6.4 | Invalidity of Provisions |
Each provision of this Agreement is distinct and severable and a declaration of invalidity, illegality or unenforceability of any provision or part by a court of competent jurisdiction will not affect the validity, legality or enforceability of any other provision. Any invalid, illegal or unenforceable provision will, to the extent permitted by law, be severed and replaced by a valid provision which comes closest to the intention underlying the invalid, illegal or unenforceable provision by mutual agreement of the Parties.
6.5 | Subsidiaries |
Each of the Parties shall cause its respective Subsidiaries to comply with the terms of this Agreement and each Party shall be liable to the other Party for any failure of any of its Subsidiaries to comply with the provisions of this Agreement.
6.6 | Osler, Xxxxxx & Harcourt LLP Acting for More Than One Party |
Each of the Parties to this Agreement has been advised and acknowledges to each other and to Osler, Xxxxxx & Harcourt LLP (“Osler”) that (a) Osler is acting in connection with this Agreement (and all other agreements between the Parties being entered into as part of the offering of securities being undertaken by the Fund) as counsel to and jointly representing CanWest, the General Partner and the Limited Partnership (each a “Client” and, collectively, “Clients”), (b) in this role, information disclosed to Osler by one Client will not be kept confidential and will be disclosed to all Clients and each of the Parties consents to Osler so acting, and (c) should a conflict arise between any Clients, Osler may not be able to continue to act for any of such Clients.
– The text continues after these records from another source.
-- ==== Sys2Proof/Tests/Slice0.lean ====
section
/-! SUPPORT. Tests of the model on the spec's own words and vectors (30_encoding.md, 95_test_vectors.md), and
for every obligation with hypotheses a state and operands that meet them together. -/

namespace Sys2Proof.Tests

open Sys2Proof Sys2Proof.Machine

/-! States the tests start in: the conventions of 95_test_vectors.md. -/

/-- The session of the conventions. -/
def sess : Session := ⟨0x21, 0x33, 10400, 0xD3, 0xB0⟩

/-- An active session; the transport's next answers are given. -/
def active (rx : List RecvAnswer) (sends : List SendAnswer) : State :=
  { State.reset with
    fsm := .active, sess := some sess, line := some ⟨10400, 8, 1, .none⟩, rx := rx, sendAnswers := sends }

/-- Idle, with the capability levels and the transport's answers to `T.initBus`. -/
def idle (full cksum : Bool) (answers : List InitAnswer) : State :=
  { State.reset with capFullInit := full, capCksum := cksum, initAnswers := answers }

/-- Closed, with both capabilities. -/
def closed (answers : List InitAnswer) : State := { State.reset with fsm := .closed, initAnswers := answers }

/-- A transport error. -/
def e2 : TErr := ⟨0x02, by decide⟩
def e9 : TErr := ⟨0x09, by decide⟩

/-- The state an outcome goes on in. -/
def nextOf (o : Host.Outcome State Fault Refusal) (s : State) : State :=
  match o with
  | .next t => t
  | .fault _ => s
  | .refused _ => s

/-- The responses after an instruction. -/
def answerOf (i : Instr) (s : State) : List (List Byte) := (nextOf (exec i s) s).responses

/-- The events after an instruction. -/
def eventsOf (i : Instr) (s : State) : List Event := (nextOf (exec i s) s).events

/-- Whether events of some kind happen (the open parameters cannot be evaluated). -/
def warnings (es : List Event) : List Warning :=
  es.filterMap fun e => match e with
    | .warn k => some k
    | _ => none

/-- The frames handed to the transport. -/
def framesSent (es : List Event) : List (List Byte) :=
  es.filterMap fun e => match e with
    | .send tx _ _ => some tx
    | _ => none

/-- The arguments of every `T.receive`. -/
def receives (es : List Event) : List (Nat × Nat) :=
  es.filterMap fun e => match e with
    | .receive size budget _ => some (size, budget)
    | _ => none

/-! WellFormed: an ill-formed term for each check. -/

theorem test_wellFormed_send_256 (p : List Byte) (h : p.length = 256) :
    (Instr.send 0 0 p).wellFormed = false := by simp [Instr.wellFormed, h]
theorem test_wellFormed_send_255 (p : List Byte) (h : p.length = 255) :
    (Instr.send 0 0 p).wellFormed = true := by simp [Instr.wellFormed, h]
theorem test_wellFormed_reqresp_256 (p : List Byte) (h : p.length = 256) :
    (Instr.reqresp 0 0 0 p).wellFormed = false := by simp [Instr.wellFormed, h]
theorem test_wellFormed_frame_no_payload : (Instr.frame 0x81 0 0 [] 0).wellFormed = false := by decide
theorem test_wellFormed_frame_payload_15 :
    (Instr.frame 0x90 0 0 (List.replicate 15 0) 0).wellFormed = false := by decide
theorem test_wellFormed_frame_is_stopsession : (Instr.frame 0x82 1 2 [0xA0] 3).wellFormed = false := by
  decide
theorem test_wellFormed_frame_is_keepalive : (Instr.frame 0x82 1 2 [0xA1] 3).wellFormed = false := by
  decide
theorem test_wellFormed_frame_other_length_byte :
    (Instr.frame 0x83 1 2 [0xA0] 3).wellFormed = true := by decide

/-! Decoding: one word for every constructor, written out from 30_encoding.md R60, R66 to R73. -/

theorem test_decode_parity :
    decodePacket [0b00000001, 0b00110011, 0b00000001] = .ok (.parity 0x33 .odd) ∧
    decodePacket [0b00000001, 0b11111111, 0b00000000] = .ok (.parity 0xFF .even) := by decide
theorem test_decode_start :
    decodePacket [0b00010000, 0b11111110, 0x01, 0x23, 0x45, 0x67, 0x33, 0x21] =
      .ok (.start 0xFE 0x01234567 0x33 0x21) := by decide
theorem test_decode_stop : decodePacket [0b00010001] = .ok .stop := by decide
theorem test_decode_idle : decodePacket [0b00010010] = .ok .idle := by decide
theorem test_decode_send :
    decodePacket [0b00100000, 0x7A, 0x00, 0x02, 0x01, 0x02] = .ok (.send 0x7A 0 [1, 2]) ∧
    decodePacket [0x20, 0x00, 0xF1, 0x00] = .ok (.send 0 0xF1 []) := by decide
theorem test_decode_recv : decodePacket [0b00100001, 0x01, 0xF4] = .ok (.recv 500) := by decide
theorem test_decode_reqresp :
    decodePacket [0b00100010, 0x00, 0xFA, 0x7A, 0x00, 0x01, 0x3E] = .ok (.reqresp 250 0x7A 0 [0x3E]) ∧
    decodePacket [0x22, 0x03, 0xE8, 0x00, 0x00, 0x00] = .ok (.reqresp 1000 0 0 []) := by decide
theorem test_decode_frame :
    decodeLine [0b10000011, 0x21, 0x33, 0x7E, 0x01, 0x55] = .ok (.frame 0x83 0x21 0x33 [0x7E, 0x01] 0x55) ∧
    decodeLine [0x8F, 0x21, 0x33, 0x55, 0x77] = .ok (.frame 0x8F 0x21 0x33 [0x55] 0x77) := by decide
theorem test_decode_frameStopsession :
    decodeLine [0b10000010, 0x33, 0x21, 0b10100000, 0x55] = .ok (.frameStopsession 0x33 0x21 0x55) := by
  decide
theorem test_decode_frameKeepalive :
    decodeLine [0b10000010, 0x33, 0x21, 0b10100001, 0x55] = .ok (.frameKeepalive 0x33 0x21 0x55) := by
  decide
theorem test_decode_initAddress :
    decodeAddress 0b10110011 = .ok (.initAddress 0b0110011) ∧
    decodeAddress 0b00110011 = .undefined .notAnAddress := by decide
theorem test_decode_initKeybytes :
    decodeInitAnswer (.ok 0b11010011 0b10110000) = .ok .initKeybytes ∧
    decodeInitAnswer (.ok 0xB0 0xD3) = .undefined .notTheKeyBytes := by decide

/-! 95_test_vectors.md section 2.7: undefined packets. -/

theorem test_undefined_opcodes :
    decodePacket [0x00] = .undefined .undefinedOpcode ∧
    decodePacket [0x02, 0x00, 0x00] = .undefined .undefinedOpcode ∧
    decodePacket [0x13] = .undefined .undefinedOpcode ∧
    decodePacket [0x23, 0x00] = .undefined .undefinedOpcode ∧
    decodePacket [0xFF] = .undefined .undefinedOpcode ∧
    decodePacket [] = .undefined .emptyPacket := by decide
theorem test_undefined_lengths :
    decodePacket [0x10, 0x00, 0x00, 0x00, 0x28, 0xA0, 0x33] = .undefined .wrongLength ∧
    decodePacket [0x11, 0x00] = .undefined .wrongLength ∧
    decodePacket [0x21, 0x01] = .undefined .wrongLength ∧
    decodePacket [0x20, 0x00, 0x00, 0x02, 0x3E] = .undefined .wrongLength ∧
    decodePacket [0x01, 0x33] = .undefined .wrongLength := by decide
theorem test_undefined_modes :
    decodePacket [0x01, 0x33, 0x02] = .undefined .reservedMode ∧
    decodePacket [0x01, 0x33, 0xFF] = .undefined .reservedMode := by decide
theorem test_undefined_line :
    decodeLine [0x82, 0x21, 0x33, 0x55] = .undefined .notAFrame ∧ decodeLine [] = .undefined .notAFrame := by
  decide

/-! Table words. -/

theorem test_tableWord_commands :
    decodeTableWord 24 0x013301 = some (.parity 0x33 .odd) ∧
    decodeTableWord 64 0x2133A02800000010 = some (.start 0 10400 0x33 0x21) ∧
    decodeTableWord 8 0x11 = some .stop ∧ decodeTableWord 8 0x12 = some .idle ∧
    decodeTableWord 32 0x00F17A20 = some (.send 0x7A 0xF1 []) ∧
    decodeTableWord 24 0xF40121 = some (.recv 500) ∧
    decodeTableWord 48 0x00007AFA0022 = some (.reqresp 250 0x7A 0 []) := by decide
theorem test_tableWord_operands_beyond_nbits :
    decodeTableWord 8 0x01 = some (.parity 0 .even) ∧ decodeTableWord 8 0x10 = some (.start 0 0 0 0) ∧
    decodeTableWord 8 0x20 = some (.send 0 0 []) ∧ decodeTableWord 8 0x22 = some (.reqresp 0 0 0 []) := by
  decide
theorem test_tableWord_wire :
    decodeTableWord 8 0x80 = some (.frame 0x80 0 0 (List.replicate 14 0) 0) ∧
    decodeTableWord 40 0x55A0213382 = some (.frameStopsession 0x33 0x21 0x55) ∧
    decodeTableWord 40 0x55A1213382 = some (.frameKeepalive 0x33 0x21 0x55) ∧
    decodeTableWord 8 0xB3 = some (.initAddress 0x33) ∧
    decodeTableWord 16 0xD3B0 = some .initKeybytes := by decide
theorem test_withFetchWord_runs_it :
    (nextOf (step (State.reset.withFetchWord 24 0x013301)) State.reset).responses = [[0x00, 0xB3]] := by
  rfl
theorem test_withFetchWord_runs_it_active :
    (nextOf (step ((active [.err e2] []).withFetchWord 24 0xF40121)) State.reset).responses =
      [[0x06, 0x02]] := by rfl

/-! PARITY: 95_test_vectors.md section 2.1, the rows where the rejected reading differs among them. -/

theorem test_parity_rows :
    parityByte 0x13 .even = 0x93 ∧ parityByte 0x13 .odd = 0x13 ∧ parityByte 0x7A .even = 0xFA ∧
    parityByte 0x80 .odd = 0x80 ∧ parityByte 0xA1 .even = 0x21 ∧ parityByte 0xD3 .odd = 0xD3 ∧
    parityByte 0xFF .even = 0xFF ∧ parityByte 0xFF .odd = 0x7F := by decide
theorem test_parity_command : answerOf (.parity 0x33 .odd) State.reset = [[0x00, 0xB3]] := by rfl

/-- 00_scope.md R12: the key bytes carry odd parity and form the number 6227. -/
theorem test_parity_of_key_bytes :
    parityByte 0x53 .odd = 0xD3 ∧ parityByte 0x30 .odd = 0xB0 ∧
    (kb2Exp &&& 0x7F).toNat * 128 + (kb1Exp &&& 0x7F).toNat = 6227 := by decide

/-- 10_state.md R21. -/
theorem test_fsm_codes :
    [Fsm.idle, .initializing, .active, .stopping, .closed].map fsmCode = [0, 1, 2, 3, 4] := by decide

/-! START: 95_test_vectors.md section 2.2. -/

/-- S1. -/
theorem test_start_S1 :
    answerOf (.start 0 0 0x33 0x21) (idle true true [.ok 0xD3 0xB0]) =
      [[0x00, 0x21, 0x33, 0x00, 0x00, 0x28, 0xA0, 0xD3, 0xB0]] := by
  change (handshake 0 0x33 0x21 (idle true true [.ok 0xD3 0xB0])).responses = _
  rw [handshake_ok _ _ _ _ 0xD3 0xB0 (beforeInit_answer _ _ _ _ _ rfl), checkKeyBytes_match]
  simp only [State.respond_responses, State.setFsm_responses, State.setSession_responses, afterInit,
    beforeInit, State.perform_responses, performAll_responses]
  rfl

/-- S4, S6, S16, S10: the checks in their order; the pair with its parity bits stripped is a mismatch. -/
theorem test_start_S4_S6_S16_S10 :
    answerOf (.start 1 0 0x33 0x21) (idle false false []) = [[0x03]] ∧
    answerOf (.start 3 0 0x33 0x21) (idle true true []) = [[0x04]] ∧
    answerOf (.start 1 0 0x33 0x21) (active [] []) = [[0x0E]] ∧
    answerOf (.start 0 0 0x33 0x21) (closed [.ok 0x53 0x30]) = [[0x05]] := by
  refine ⟨rfl, rfl, rfl, ?_⟩
  change (handshake 0 0x33 0x21 (closed [.ok 0x53 0x30])).responses = _
  rw [handshake_ok _ _ _ _ 0x53 0x30 (beforeInit_answer _ _ _ _ _ rfl),
    checkKeyBytes_mismatch _ _ _ _ _ _ (by decide)]
  simp only [State.raise_responses, State.release_responses, afterInit, beforeInit,
    State.perform_responses, performAll_responses]
  rfl

/-! STOP and IDLE: 95_test_vectors.md section 2.3. -/

/-- T1. -/
theorem test_stop_T1 :
    answerOf .stop (active [.ok ⟨[0x82, 0x21, 0x33, 0xE0, 0x55], by decide⟩] [.ok]) = [[0x00]] ∧
    framesSent (eventsOf .stop (active [.ok ⟨[0x82, 0x21, 0x33, 0xE0, 0x55], by decide⟩] [.ok])) =
      [[0x82, 0x33, 0x21, 0xA0]] ∧
    warnings (eventsOf .stop (active [.ok ⟨[0x82, 0x21, 0x33, 0xE0, 0x55], by decide⟩] [.ok])) = [] :=
  ⟨rfl, rfl, rfl⟩

/-- T3 and T4: no receive after a failed send; a reply of 3 bytes is no acknowledgement. -/
theorem test_stop_T3_T4 :
    receives (eventsOf .stop (active [] [.err e9])) = [] ∧
    warnings (eventsOf .stop (active [] [.err e9])) = [.stopNotAcknowledged] ∧
    receives (eventsOf .stop (active [.ok ⟨[0x82, 0x21, 0x33], by decide⟩] [.ok])) = [(18, 1100)] ∧
    warnings (eventsOf .stop (active [.ok ⟨[0x82, 0x21, 0x33], by decide⟩] [.ok])) =
      [.stopNotAcknowledged] := ⟨rfl, rfl, rfl, rfl⟩

/-- T8. -/
theorem test_idle_T8 :
    answerOf .idle (active [.err e2] [.ok]) = [[0x00]] ∧
    framesSent (eventsOf .idle (active [.err e2] [.ok])) = [[0x82, 0x33, 0x21, 0xA1]] ∧
    warnings (eventsOf .idle (active [.err e2] [.ok])) = [] := ⟨rfl, rfl, rfl⟩

/-- T10. -/
theorem test_idle_T10 : answerOf .idle (closed []) = [[0x0E]] := rfl

/-! SEND: 95_test_vectors.md section 2.4. -/

/-- F4, F3: the longest frame; each address falls back alone. -/
theorem test_send_F4 :
    framesSent (eventsOf (.send 0x7A 0xF1 [1, 2, 3, 4, 5, 6, 7, 8, 9, 10, 11, 12, 13, 14])
      (active [] [.ok])) =
      [[0x8F, 0x7A, 0xF1, 1, 2, 3, 4, 5, 6, 7, 8, 9, 10, 11, 12, 13, 14]] ∧
    framesSent (eventsOf (.send 0 0xF1 [0xAA]) (active [] [.ok])) = [[0x82, 0x33, 0xF1, 0xAA]] :=
  ⟨rfl, rfl⟩

/-- F5, F7, F10. -/
theorem test_send_F5_F7_F10 :
    answerOf (.send 0 0 []) (active [] []) = [[0x01]] ∧
    answerOf (.send 0 0 [0x3E]) (active [] [.err e9]) = [[0x06, 0x09]] ∧
    answerOf (.send 0 0 []) (idle true true []) = [[0x0E]] := ⟨rfl, rfl, rfl⟩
6.7 | Limited Liability of Limited Partners of the Limited Partnership |
The Parties acknowledge that the Limited Partnership is a Limited Partnership formed under the laws of the Province of Ontario, a Limited Partner of which is liable for any liabilities or losses of the Limited Partnership only to the extent of the amount that such Limited Partner has contributed, or agreed to contribute, to the capital of the Limited Partnership and such Limited Partner’s pro rata share of any undistributed income. The Parties further acknowledge that the General Partner is the sole general partner of the Limited Partnership.
6.8 | Counterparts |
This Agreement may be signed in counterparts and each counterpart constitutes an original document and the counterparts, taken together, constitute one and the same instrument. Delivery of counterparts may be made by facsimile transmission.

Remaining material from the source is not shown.